(Collected data)
════
theorem PhaseChange.commandTrace {s t : State} {before : List Event} (hx : PhaseChange s t) (h : s.Inv)
    (hk : s.CommandTrace before) : t.CommandTrace before := by
  cases hx with
  | encoded m n v i c hs hc _ _ =>
    have hnext := seq_succ_toNat hc hs.2
    exact .of_early (show 1 ≤ c.toNat by omega) (show c.toNat ≤ 8 by omega) (hk.untilDirOut hs.1 (by omega))
  | aborted hs _ =>
    have hst := h.status_of_busy (h.busy_of_seq (by rw [hs]; decide))
    refine .of_idle rfl (fun hsent => ?_) fun _ => hk.untilDirOut (by rw [hs]; decide) (by rw [hs]; decide)
    change (statusAborted s.status).getLsbD 2 = true at hsent
    rw [hst] at hsent
    exact absurd hsent (by decide)
  | gateSkipped hs _ _ =>
    exact .of_early (show 1 ≤ (8#4).toNat by decide) (show (8#4).toNat ≤ 8 by decide)
      (hk.untilDirOut (by rw [hs]; decide) (by rw [hs]; decide))
  | delayEnded c hs hc _ _ =>
    rcases hs with hs | hs <;> rw [hs] at hc <;> subst hc
    · exact .of_early (show 1 ≤ (7#4 + 1#4).toNat by decide) (show (7#4 + 1#4).toNat ≤ 8 by decide)
        (hk.untilDirOut (by rw [hs]; decide) (by rw [hs]; decide))
    · obtain ⟨evs, u, htrace, hevs⟩ := hk.settling (.inl hs)
      exact .of_settle (.inr rfl) htrace hevs
  | dirOut hs =>
    have ha : s.txActive = false := h.inactive (by rw [hs]; decide)
    have htrace : s.trace = before := hk.untilDirOut (by rw [hs]; decide) (by rw [hs]; decide)
    refine .of_send rfl (evs := [Event.dir s.now .output s.cfg.pullupOut]) (congrArg (· ++ _) htrace) ?_
    change s.ResponseEvents (if s.txActive then s.idx.toNat else 0) _
    rw [ha]
    exact ⟨s.now, [], rfl, rfl, nofun⟩
  | sendBegun hs ha b _ =>
    obtain ⟨evs, htrace, hevs⟩ := hk.sending hs
    rw [ha] at hevs
    exact .of_send hs htrace hevs
  | settleBegun hs hd => simp [h.settleBegun hs] at hd
  | settleSkipped hs hd => simp [h.settleBegun hs] at hd
  | dirIn hs =>
    have hst := h.status_of_busy (h.busy_of_seq (by rw [hs]; decide))
    obtain ⟨evs, u, htrace, hevs⟩ := hk.settling (.inr hs)
    refine .of_idle rfl (fun _ => ⟨evs, u, s.now, ?_, hevs⟩) fun haborted => ?_
    · change s.trace ++ _ = _
      rw [htrace, List.append_assoc]
      rfl
    · change (statusSent s.status).getLsbD 3 = true at haborted
      rw [hst] at haborted
      exact absurd haborted (by decide)
  | sendOffered hs _ _ _ b _ =>
    obtain ⟨evs, htrace, hevs⟩ := hk.sending hs
    exact .of_send hs htrace hevs
  | sendWaits hs _ _ _ =>
    obtain ⟨evs, htrace, hevs⟩ := hk.sending hs
    exact .of_send hs htrace hevs
  | gateBegun hs _ _ =>
    exact .of_early (show 1 ≤ s.seq.toNat by rw [hs]; decide) (show s.seq.toNat ≤ 8 by rw [hs]; decide)
      (hk.untilDirOut (by rw [hs]; decide) (by rw [hs]; decide))
  | idle _ => exact hk
  | delayHeld _ _ _ => exact hk
  | sendHeld _ _ _ _ _ => exact hk

theorem Sends.busy_eq {s t : State} (hx : Sends s t) : t.busy = s.busy := by
  cases hx with
  | nothing => rfl
  | byte _ _ ht =>
    obtain ⟨b, -, hframe⟩ := handOver_frame ht
    rw [hframe]
    rfl
  | done _ _ _ => rfl

/-- What a command has recorded does not rest on the clock, on the inputs or on what the host reads. -/
theorem State.CommandTrace.congr {s t : State} {before : List Event} (hk : s.CommandTrace before)
    (ht : t = { s with now := t.now, answers := t.answers, draws := t.draws, pendingCount := t.pendingCount,
                       txReady := t.txReady, txIdle := t.txIdle }) : t.CommandTrace before := by
  obtain ⟨hearly, hsending, hsettling, hreturned, haborted⟩ := hk
  rw [ht]
  exact ⟨hearly, hsending, hsettling, hreturned, haborted⟩

theorem Change.commandTrace {s t : State} {before : List Event} (hx : Change s t) (h : s.Inv) (hbusy : s.busy = true)
    (hk : s.CommandTrace before) : t.CommandTrace before := by
  cases hx with
  | phase hx => exact hx.commandTrace h hk
  | ticked => exact hk.congr rfl
  | outside answers draws count ready idle => exact hk.congr rfl
  | started hb _ _ => simp [hbusy] at hb
  | fbWritten _ _ hb _ => simp [hbusy] at hb
  | uidWritten _ hb => simp [hbusy] at hb
  | stampWritten _ hb _ => simp [hbusy] at hb

/-- Settles O49: each phase of a running command adds its own events, and nothing else adds any. -/
theorem commandAddsTheEventsOfR183 : Obligations.CommandAddsTheEventsOfR183 := by
  intro before s t h hbusy hne hk hstep
  have hk : s.taken.CommandTrace before := by
    obtain ⟨hearly, hsending, hsettling, hreturned, haborted⟩ := hk
    exact ⟨hearly, hsending, hsettling, hreturned, haborted⟩
  rcases step_change hstep with ⟨hreset, -⟩ | ⟨u, hsends, hchange⟩
  · exact absurd hreset hne
  · exact hchange.commandTrace (hsends.inv h.taken) (hsends.busy_eq.trans hbusy) (hsends.commandTrace h.taken hk)

/-! The document's properties of the trace. -/

/-- From `s` to `t` the trace is as it was, or has gained an event in time. -/
def State.RecordsInTime (s t : State) : Prop :=
  t.trace = s.trace ∨ ∃ e, t.trace = s.trace ++ [e] ∧ TimingProperty s e

theorem Sends.recordsInTime {s t : State} (hx : Sends s t) (h : s.Inv) (hk : s.SpacingKept) : s.RecordsInTime t := by
  rcases hx.trace_eq with htrace | ⟨k, b, hv, htrace⟩ | htrace
  · exact .inl htrace
  · obtain ⟨hactive, -⟩ := h.offered hv
    exact .inr ⟨_, htrace, hk.spacing_le h (by rw [h.txActiveSend hactive]; decide)⟩
  · exact .inr ⟨_, htrace, trivial⟩

theorem Change.recordsInTime {s t : State} (hx : Change s t) (h : s.Inv) (hk : s.SpacingKept) : s.RecordsInTime t := by
  rcases hx.trace_cases with htrace | ⟨hs, htrace⟩ | ⟨-, htrace⟩
  · exact .inl htrace
  · exact .inr ⟨_, htrace, hk.spacing_le h (by rw [hs]; decide)⟩
  · exact .inr ⟨_, htrace, trivial⟩

theorem Sends.timingProperty {s t : State} (hx : Sends s t) {e : Event} (he : TimingProperty t e) : TimingProperty s e := by
  cases hx with
  | nothing => exact he
  | byte _ _ ht =>
    obtain ⟨b, -, hframe⟩ := handOver_frame ht
    rw [hframe] at he
    exact he
  | done _ _ _ => exact he

theorem append_singleton_eq_iff {l : List Event} {e f : Event} : l ++ [e] = l ++ [f] ↔ e = f := by simp

/-- A step that adds one event adds it in time: bytes and the line's turn come from DIR_OUT on. -/
theorem timingProperty_of_step {s t : State} {e : Event} (h : s.Inv) (hk : s.SpacingKept) (hstep : step s = .next t)
    (he : t.trace = s.trace ++ [e]) : TimingProperty s e := by
  have h : s.taken.Inv := h.taken
  have hk : s.taken.SpacingKept := hk
  have he : t.trace = s.taken.trace ++ [e] := he
  rcases step_change hstep with ⟨-, rfl⟩ | ⟨u, hsends, hchange⟩
  · exact absurd he.symm (List.append_ne_nil_of_right_ne_nil _ (List.cons_ne_nil _ _))
  rcases hsends.recordsInTime h hk with hu | ⟨f, hu, hf⟩ <;>
    rcases hchange.recordsInTime (hsends.inv h) (hsends.spacingKept h hk) with ht | ⟨g, ht, hg⟩ <;> rw [ht, hu] at he
  · simp at he
  · exact append_singleton_eq_iff.1 he ▸ hsends.timingProperty hg
  · exact append_singleton_eq_iff.1 he ▸ hf
  · simp at he

/-- Settles O34: the abort by O30, the timing by the spacing kept, the direction by the invariant. -/
theorem traceMeetsTheDocumentsProperties : Obligations.TraceMeetsTheDocumentsProperties := by
  refine ⟨fun s t rtype value hidle hsup hrun => ?_, fun s t e h hk hstep he => timingProperty_of_step h hk hstep he,
    fun s t h hstep hidle _ => ?_⟩
  · obtain ⟨m, hrun', -⟩ := unknownTypeIsTheSilentAbort s rtype value hidle hsup
    obtain rfl := Host.Outcome.next.inj (hrun'.symm.trans hrun)
    exact ⟨⟨rfl, rfl, rfl⟩, show (0b1010#4).getLsbD 3 = true by decide⟩
  · have ht : t.Inv := everyStepKeepsTheInvariant s t h hstep
    exact ht.dir_input (by rw [ht.seq_of_not_busy hidle]; decide)

end Sys2Proof.Machine
end

section
/-! The bus phases as equations (42_bus_timing_tx.md), and what the serialiser's levels bring about in a tick (R178). -/

namespace Sys2Proof.Machine

/-! The delays of GATE and SETTLE (R172, R173, R180). -/

theorem State.beginDelay_zero (s : State) (phase : SeqCode) :
    State.beginDelay s 0 phase = { s with t0 := s.now, dly := 0, seq := phase } := rfl

theorem State.beginDelay_pos (s : State) {n : Nat} (hn : 0 < n) (phase : SeqCode) :
    State.beginDelay s n phase = { s with t0 := s.now, dly := n, delaying := true } :=
  if_neg (by omega)

theorem State.awaitDelay_of_le {s : State} (h : s.dly ≤ s.waited) (phase : SeqCode) :
    State.awaitDelay s phase = { s with delaying := false, seq := phase } :=
  if_pos h

theorem State.awaitDelay_of_lt {s : State} (h : s.waited < s.dly) (phase : SeqCode) : State.awaitDelay s phase = s :=
  if_neg (by omega)

theorem exec_gate_of_delaying {s : State} (hd : s.delaying = true) :
    exec .gate s = .next (State.awaitDelay s 8#4) :=
  if_pos hd

theorem exec_gate_of_early {s : State} (hd : s.delaying = false) (he : s.elapsed < s.cfg.spacing) :
    exec .gate s = .next (State.beginDelay s (s.cfg.spacing - s.elapsed) 8#4) := by
  change execGate s = _
  rw [execGate, if_neg (by simp [hd]), if_pos he]

theorem exec_gate_of_late {s : State} (hd : s.delaying = false) (he : s.cfg.spacing ≤ s.elapsed) :
    exec .gate s = .next (State.beginDelay s 0 8#4) := by
  change execGate s = _
  rw [execGate, if_neg (by simp [hd]), if_neg (by omega)]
════
Assignment => Tally the lines of the entries that include the word "false" and give only the total.

Response to the task => 4